Stored data
-- ==== Sys2Proof/Laws/State.lean ====
section
/-! SUPPORT. One lemma per field and operation of State: what each shared operation leaves unchanged, and what it sets. -/
namespace Sys2Proof.Machine
namespace State

theorem Noted.keeps_pending {s t : State} {c k : Nat} {l : List Nat} (h : s.Noted t c k l) : t.pending = s.pending :=
  show { t with gran := s.gran, obj := s.obj }.pending = s.pending from congrArg State.pending h.rest
theorem Noted.keeps_free {s t : State} {c k : Nat} {l : List Nat} (h : s.Noted t c k l) : t.free = s.free :=
  show { t with gran := s.gran, obj := s.obj }.free = s.free from congrArg State.free h.rest
theorem Noted.keeps_clk {s t : State} {c k : Nat} {l : List Nat} (h : s.Noted t c k l) : t.clk = s.clk :=
  show { t with gran := s.gran, obj := s.obj }.clk = s.clk from congrArg State.clk h.rest
theorem Noted.keeps_force {s t : State} {c k : Nat} {l : List Nat} (h : s.Noted t c k l) : t.force = s.force :=
  show { t with gran := s.gran, obj := s.obj }.force = s.force from congrArg State.force h.rest
theorem Noted.keeps_res {s t : State} {c k : Nat} {l : List Nat} (h : s.Noted t c k l) : t.res = s.res :=
  show { t with gran := s.gran, obj := s.obj }.res = s.res from congrArg State.res h.rest
theorem Noted.keeps_faults {s t : State} {c k : Nat} {l : List Nat} (h : s.Noted t c k l) : t.faults = s.faults :=
  show { t with gran := s.gran, obj := s.obj }.faults = s.faults from congrArg State.faults h.rest
theorem Noted.keeps_acc {s t : State} {c k : Nat} {l : List Nat} (h : s.Noted t c k l) : t.acc = s.acc :=
  show { t with gran := s.gran, obj := s.obj }.acc = s.acc from congrArg State.acc h.rest
theorem Noted.keeps_mode {s t : State} {c k : Nat} {l : List Nat} (h : s.Noted t c k l) : t.mode = s.mode :=
  show { t with gran := s.gran, obj := s.obj }.mode = s.mode from congrArg State.mode h.rest
theorem Noted.keeps_husk {s t : State} {c k : Nat} {l : List Nat} (h : s.Noted t c k l) : t.husk = s.husk :=
  show { t with gran := s.gran, obj := s.obj }.husk = s.husk from congrArg State.husk h.rest
theorem Noted.keeps_therm {s t : State} {c k : Nat} {l : List Nat} (h : s.Noted t c k l) : t.therm = s.therm :=
  show { t with gran := s.gran, obj := s.obj }.therm = s.therm from congrArg State.therm h.rest
theorem Noted.keeps_mons {s t : State} {c k : Nat} {l : List Nat} (h : s.Noted t c k l) : t.mons = s.mons :=
  show { t with gran := s.gran, obj := s.obj }.mons = s.mons from congrArg State.mons h.rest
theorem Noted.keeps_st {s t : State} {c k : Nat} {l : List Nat} (h : s.Noted t c k l) : t.st = s.st :=
  show { t with gran := s.gran, obj := s.obj }.st = s.st from congrArg State.st h.rest
theorem Noted.keeps_hal {s t : State} {c k : Nat} {l : List Nat} (h : s.Noted t c k l) : t.hal = s.hal :=
  show { t with gran := s.gran, obj := s.obj }.hal = s.hal from congrArg State.hal h.rest
theorem Noted.keeps_sheaf {s t : State} {c k : Nat} {l : List Nat} (h : s.Noted t c k l) : t.sheaf = s.sheaf :=
  show { t with gran := s.gran, obj := s.obj }.sheaf = s.sheaf from congrArg State.sheaf h.rest
theorem Noted.keeps_win {s t : State} {c k : Nat} {l : List Nat} (h : s.Noted t c k l) : t.win = s.win :=
  show { t with gran := s.gran, obj := s.obj }.win = s.win from congrArg State.win h.rest
theorem Noted.keeps_obs {s t : State} {c k : Nat} {l : List Nat} (h : s.Noted t c k l) : t.obs = s.obs :=
  show { t with gran := s.gran, obj := s.obj }.obs = s.obs from congrArg State.obs h.rest
theorem Noted.keeps_ctl {s t : State} {c k : Nat} {l : List Nat} (h : s.Noted t c k l) : t.ctl = s.ctl :=
  show { t with gran := s.gran, obj := s.obj }.ctl = s.ctl from congrArg State.ctl h.rest
theorem Noted.keeps_net {s t : State} {c k : Nat} {l : List Nat} (h : s.Noted t c k l) : t.net = s.net :=
  show { t with gran := s.gran, obj := s.obj }.net = s.net from congrArg State.net h.rest
theorem Noted.keeps_chaff {s t : State} {c k : Nat} {l : List Nat} (h : s.Noted t c k l) : t.chaff = s.chaff :=
  show { t with gran := s.gran, obj := s.obj }.chaff = s.chaff from congrArg State.chaff h.rest
theorem Noted.keeps_fb {s t : State} {c k : Nat} {l : List Nat} (h : s.Noted t c k l) : t.fb = s.fb :=
  show { t with gran := s.gran, obj := s.obj }.fb = s.fb from congrArg State.fb h.rest
theorem Noted.keeps_io {s t : State} {c k : Nat} {l : List Nat} (h : s.Noted t c k l) : t.io = s.io :=
  show { t with gran := s.gran, obj := s.obj }.io = s.io from congrArg State.io h.rest
theorem Noted.keeps_gn {s t : State} {c k : Nat} {l : List Nat} (h : s.Noted t c k l) : t.gn = s.gn :=
  show { t with gran := s.gran, obj := s.obj }.gn = s.gn from congrArg State.gn h.rest
theorem Noted.keeps_tb {s t : State} {c k : Nat} {l : List Nat} (h : s.Noted t c k l) : t.tb = s.tb :=
  show { t with gran := s.gran, obj := s.obj }.tb = s.tb from congrArg State.tb h.rest
theorem Noted.keeps_pan {s t : State} {c k : Nat} {l : List Nat} (h : s.Noted t c k l) : t.pan = s.pan :=
  show { t with gran := s.gran, obj := s.obj }.pan = s.pan from congrArg State.pan h.rest
theorem Noted.keeps_mir {s t : State} {c k : Nat} {l : List Nat} (h : s.Noted t c k l) : t.mir = s.mir :=
  show { t with gran := s.gran, obj := s.obj }.mir = s.mir from congrArg State.mir h.rest
theorem Noted.keeps_can {s t : State} {c k : Nat} {l : List Nat} (h : s.Noted t c k l) : t.can = s.can :=
  show { t with gran := s.gran, obj := s.obj }.can = s.can from congrArg State.can h.rest

theorem Raised.keeps_pending {s t : State} {c i k : Nat} (h : s.Raised t c i k) : t.pending = s.pending :=
  show { t with can := s.can, faults := s.faults }.pending = s.pending from congrArg State.pending h.rest
theorem Raised.keeps_free {s t : State} {c i k : Nat} (h : s.Raised t c i k) : t.free = s.free :=
  show { t with can := s.can, faults := s.faults }.free = s.free from congrArg State.free h.rest
theorem Raised.keeps_clk {s t : State} {c i k : Nat} (h : s.Raised t c i k) : t.clk = s.clk :=
  show { t with can := s.can, faults := s.faults }.clk = s.clk from congrArg State.clk h.rest
theorem Raised.keeps_obj {s t : State} {c i k : Nat} (h : s.Raised t c i k) : t.obj = s.obj :=
  show { t with can := s.can, faults := s.faults }.obj = s.obj from congrArg State.obj h.rest
theorem Raised.keeps_force {s t : State} {c i k : Nat} (h : s.Raised t c i k) : t.force = s.force :=
  show { t with can := s.can, faults := s.faults }.force = s.force from congrArg State.force h.rest
theorem Raised.keeps_res {s t : State} {c i k : Nat} (h : s.Raised t c i k) : t.res = s.res :=
  show { t with can := s.can, faults := s.faults }.res = s.res from congrArg State.res h.rest
theorem Raised.keeps_acc {s t : State} {c i k : Nat} (h : s.Raised t c i k) : t.acc = s.acc :=
  show { t with can := s.can, faults := s.faults }.acc = s.acc from congrArg State.acc h.rest
theorem Raised.keeps_mode {s t : State} {c i k : Nat} (h : s.Raised t c i k) : t.mode = s.mode :=
  show { t with can := s.can, faults := s.faults }.mode = s.mode from congrArg State.mode h.rest
theorem Raised.keeps_gran {s t : State} {c i k : Nat} (h : s.Raised t c i k) : t.gran = s.gran :=
  show { t with can := s.can, faults := s.faults }.gran = s.gran from congrArg State.gran h.rest
theorem Raised.keeps_husk {s t : State} {c i k : Nat} (h : s.Raised t c i k) : t.husk = s.husk :=
  show { t with can := s.can, faults := s.faults }.husk = s.husk from congrArg State.husk h.rest
theorem Raised.keeps_therm {s t : State} {c i k : Nat} (h : s.Raised t c i k) : t.therm = s.therm :=
  show { t with can := s.can, faults := s.faults }.therm = s.therm from congrArg State.therm h.rest
theorem Raised.keeps_mons {s t : State} {c i k : Nat} (h : s.Raised t c i k) : t.mons = s.mons :=
  show { t with can := s.can, faults := s.faults }.mons = s.mons from congrArg State.mons h.rest
theorem Raised.keeps_st {s t : State} {c i k : Nat} (h : s.Raised t c i k) : t.st = s.st :=
  show { t with can := s.can, faults := s.faults }.st = s.st from congrArg State.st h.rest
theorem Raised.keeps_hal {s t : State} {c i k : Nat} (h : s.Raised t c i k) : t.hal = s.hal :=
  show { t with can := s.can, faults := s.faults }.hal = s.hal from congrArg State.hal h.rest
theorem Raised.keeps_sheaf {s t : State} {c i k : Nat} (h : s.Raised t c i k) : t.sheaf = s.sheaf :=
  show { t with can := s.can, faults := s.faults }.sheaf = s.sheaf from congrArg State.sheaf h.rest
theorem Raised.keeps_win {s t : State} {c i k : Nat} (h : s.Raised t c i k) : t.win = s.win :=
  show { t with can := s.can, faults := s.faults }.win = s.win from congrArg State.win h.rest
theorem Raised.keeps_obs {s t : State} {c i k : Nat} (h : s.Raised t c i k) : t.obs = s.obs :=
  show { t with can := s.can, faults := s.faults }.obs = s.obs from congrArg State.obs h.rest
theorem Raised.keeps_ctl {s t : State} {c i k : Nat} (h : s.Raised t c i k) : t.ctl = s.ctl :=
  show { t with can := s.can, faults := s.faults }.ctl = s.ctl from congrArg State.ctl h.rest
theorem Raised.keeps_net {s t : State} {c i k : Nat} (h : s.Raised t c i k) : t.net = s.net :=
  show { t with can := s.can, faults := s.faults }.net = s.net from congrArg State.net h.rest
theorem Raised.keeps_chaff {s t : State} {c i k : Nat} (h : s.Raised t c i k) : t.chaff = s.chaff :=
  show { t with can := s.can, faults := s.faults }.chaff = s.chaff from congrArg State.chaff h.rest
theorem Raised.keeps_fb {s t : State} {c i k : Nat} (h : s.Raised t c i k) : t.fb = s.fb :=
  show { t with can := s.can, faults := s.faults }.fb = s.fb from congrArg State.fb h.rest
theorem Raised.keeps_io {s t : State} {c i k : Nat} (h : s.Raised t c i k) : t.io = s.io :=
  show { t with can := s.can, faults := s.faults }.io = s.io from congrArg State.io h.rest
theorem Raised.keeps_gn {s t : State} {c i k : Nat} (h : s.Raised t c i k) : t.gn = s.gn :=
  show { t with can := s.can, faults := s.faults }.gn = s.gn from congrArg State.gn h.rest
theorem Raised.keeps_tb {s t : State} {c i k : Nat} (h : s.Raised t c i k) : t.tb = s.tb :=
  show { t with can := s.can, faults := s.faults }.tb = s.tb from congrArg State.tb h.rest
theorem Raised.keeps_pan {s t : State} {c i k : Nat} (h : s.Raised t c i k) : t.pan = s.pan :=
  show { t with can := s.can, faults := s.faults }.pan = s.pan from congrArg State.pan h.rest
theorem Raised.keeps_mir {s t : State} {c i k : Nat} (h : s.Raised t c i k) : t.mir = s.mir :=
  show { t with can := s.can, faults := s.faults }.mir = s.mir from congrArg State.mir h.rest

theorem Cleared.keeps_pending {s t : State} {c i : Nat} (h : s.Cleared t c i) : t.pending = s.pending :=
  show { t with can := s.can, faults := s.faults }.pending = s.pending from congrArg State.pending h.rest
theorem Cleared.keeps_free {s t : State} {c i : Nat} (h : s.Cleared t c i) : t.free = s.free :=
  show { t with can := s.can, faults := s.faults }.free = s.free from congrArg State.free h.rest
theorem Cleared.keeps_clk {s t : State} {c i : Nat} (h : s.Cleared t c i) : t.clk = s.clk :=
  show { t with can := s.can, faults := s.faults }.clk = s.clk from congrArg State.clk h.rest
theorem Cleared.keeps_obj {s t : State} {c i : Nat} (h : s.Cleared t c i) : t.obj = s.obj :=
  show { t with can := s.can, faults := s.faults }.obj = s.obj from congrArg State.obj h.rest
theorem Cleared.keeps_force {s t : State} {c i : Nat} (h : s.Cleared t c i) : t.force = s.force :=
  show { t with can := s.can, faults := s.faults }.force = s.force from congrArg State.force h.rest
theorem Cleared.keeps_res {s t : State} {c i : Nat} (h : s.Cleared t c i) : t.res = s.res :=
  show { t with can := s.can, faults := s.faults }.res = s.res from congrArg State.res h.rest
theorem Cleared.keeps_acc {s t : State} {c i : Nat} (h : s.Cleared t c i) : t.acc = s.acc :=
  show { t with can := s.can, faults := s.faults }.acc = s.acc from congrArg State.acc h.rest
theorem Cleared.keeps_mode {s t : State} {c i : Nat} (h : s.Cleared t c i) : t.mode = s.mode :=
  show { t with can := s.can, faults := s.faults }.mode = s.mode from congrArg State.mode h.rest
theorem Cleared.keeps_gran {s t : State} {c i : Nat} (h : s.Cleared t c i) : t.gran = s.gran :=
  show { t with can := s.can, faults := s.faults }.gran = s.gran from congrArg State.gran h.rest
theorem Cleared.keeps_husk {s t : State} {c i : Nat} (h : s.Cleared t c i) : t.husk = s.husk :=
  show { t with can := s.can, faults := s.faults }.husk = s.husk from congrArg State.husk h.rest
theorem Cleared.keeps_therm {s t : State} {c i : Nat} (h : s.Cleared t c i) : t.therm = s.therm :=
  show { t with can := s.can, faults := s.faults }.therm = s.therm from congrArg State.therm h.rest
theorem Cleared.keeps_mons {s t : State} {c i : Nat} (h : s.Cleared t c i) : t.mons = s.mons :=
  show { t with can := s.can, faults := s.faults }.mons = s.mons from congrArg State.mons h.rest
theorem Cleared.keeps_st {s t : State} {c i : Nat} (h : s.Cleared t c i) : t.st = s.st :=
  show { t with can := s.can, faults := s.faults }.st = s.st from congrArg State.st h.rest
theorem Cleared.keeps_hal {s t : State} {c i : Nat} (h : s.Cleared t c i) : t.hal = s.hal :=
  show { t with can := s.can, faults := s.faults }.hal = s.hal from congrArg State.hal h.rest
theorem Cleared.keeps_sheaf {s t : State} {c i : Nat} (h : s.Cleared t c i) : t.sheaf = s.sheaf :=
  show { t with can := s.can, faults := s.faults }.sheaf = s.sheaf from congrArg State.sheaf h.rest
theorem Cleared.keeps_win {s t : State} {c i : Nat} (h : s.Cleared t c i) : t.win = s.win :=
  show { t with can := s.can, faults := s.faults }.win = s.win from congrArg State.win h.rest
theorem Cleared.keeps_obs {s t : State} {c i : Nat} (h : s.Cleared t c i) : t.obs = s.obs :=
  show { t with can := s.can, faults := s.faults }.obs = s.obs from congrArg State.obs h.rest
theorem Cleared.keeps_ctl {s t : State} {c i : Nat} (h : s.Cleared t c i) : t.ctl = s.ctl :=
  show { t with can := s.can, faults := s.faults }.ctl = s.ctl from congrArg State.ctl h.rest
theorem Cleared.keeps_net {s t : State} {c i : Nat} (h : s.Cleared t c i) : t.net = s.net :=
  show { t with can := s.can, faults := s.faults }.net = s.net from congrArg State.net h.rest
theorem Cleared.keeps_chaff {s t : State} {c i : Nat} (h : s.Cleared t c i) : t.chaff = s.chaff :=
  show { t with can := s.can, faults := s.faults }.chaff = s.chaff from congrArg State.chaff h.rest
theorem Cleared.keeps_fb {s t : State} {c i : Nat} (h : s.Cleared t c i) : t.fb = s.fb :=
  show { t with can := s.can, faults := s.faults }.fb = s.fb from congrArg State.fb h.rest
theorem Cleared.keeps_io {s t : State} {c i : Nat} (h : s.Cleared t c i) : t.io = s.io :=
  show { t with can := s.can, faults := s.faults }.io = s.io from congrArg State.io h.rest
theorem Cleared.keeps_gn {s t : State} {c i : Nat} (h : s.Cleared t c i) : t.gn = s.gn :=
  show { t with can := s.can, faults := s.faults }.gn = s.gn from congrArg State.gn h.rest
theorem Cleared.keeps_tb {s t : State} {c i : Nat} (h : s.Cleared t c i) : t.tb = s.tb :=
  show { t with can := s.can, faults := s.faults }.tb = s.tb from congrArg State.tb h.rest
theorem Cleared.keeps_pan {s t : State} {c i : Nat} (h : s.Cleared t c i) : t.pan = s.pan :=
  show { t with can := s.can, faults := s.faults }.pan = s.pan from congrArg State.pan h.rest
theorem Cleared.keeps_mir {s t : State} {c i : Nat} (h : s.Cleared t c i) : t.mir = s.mir :=
  show { t with can := s.can, faults := s.faults }.mir = s.mir from congrArg State.mir h.rest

Assignment
Which lines above run from the one containing "k l) : t.res" to the one containing "l) : t.faults"? Give them again exactly, both ends included.

Task response
theorem Noted.keeps_res {s t : State} {c k : Nat} {l : List Nat} (h : s.Noted t c k l) : t.res = s.res :=
  show { t with gran := s.gran, obj := s.obj }.res = s.res from congrArg State.res h.rest
theorem Noted.keeps_faults {s t : State} {c k : Nat} {l : List Nat} (h : s.Noted t c k l) : t.faults = s.faults :=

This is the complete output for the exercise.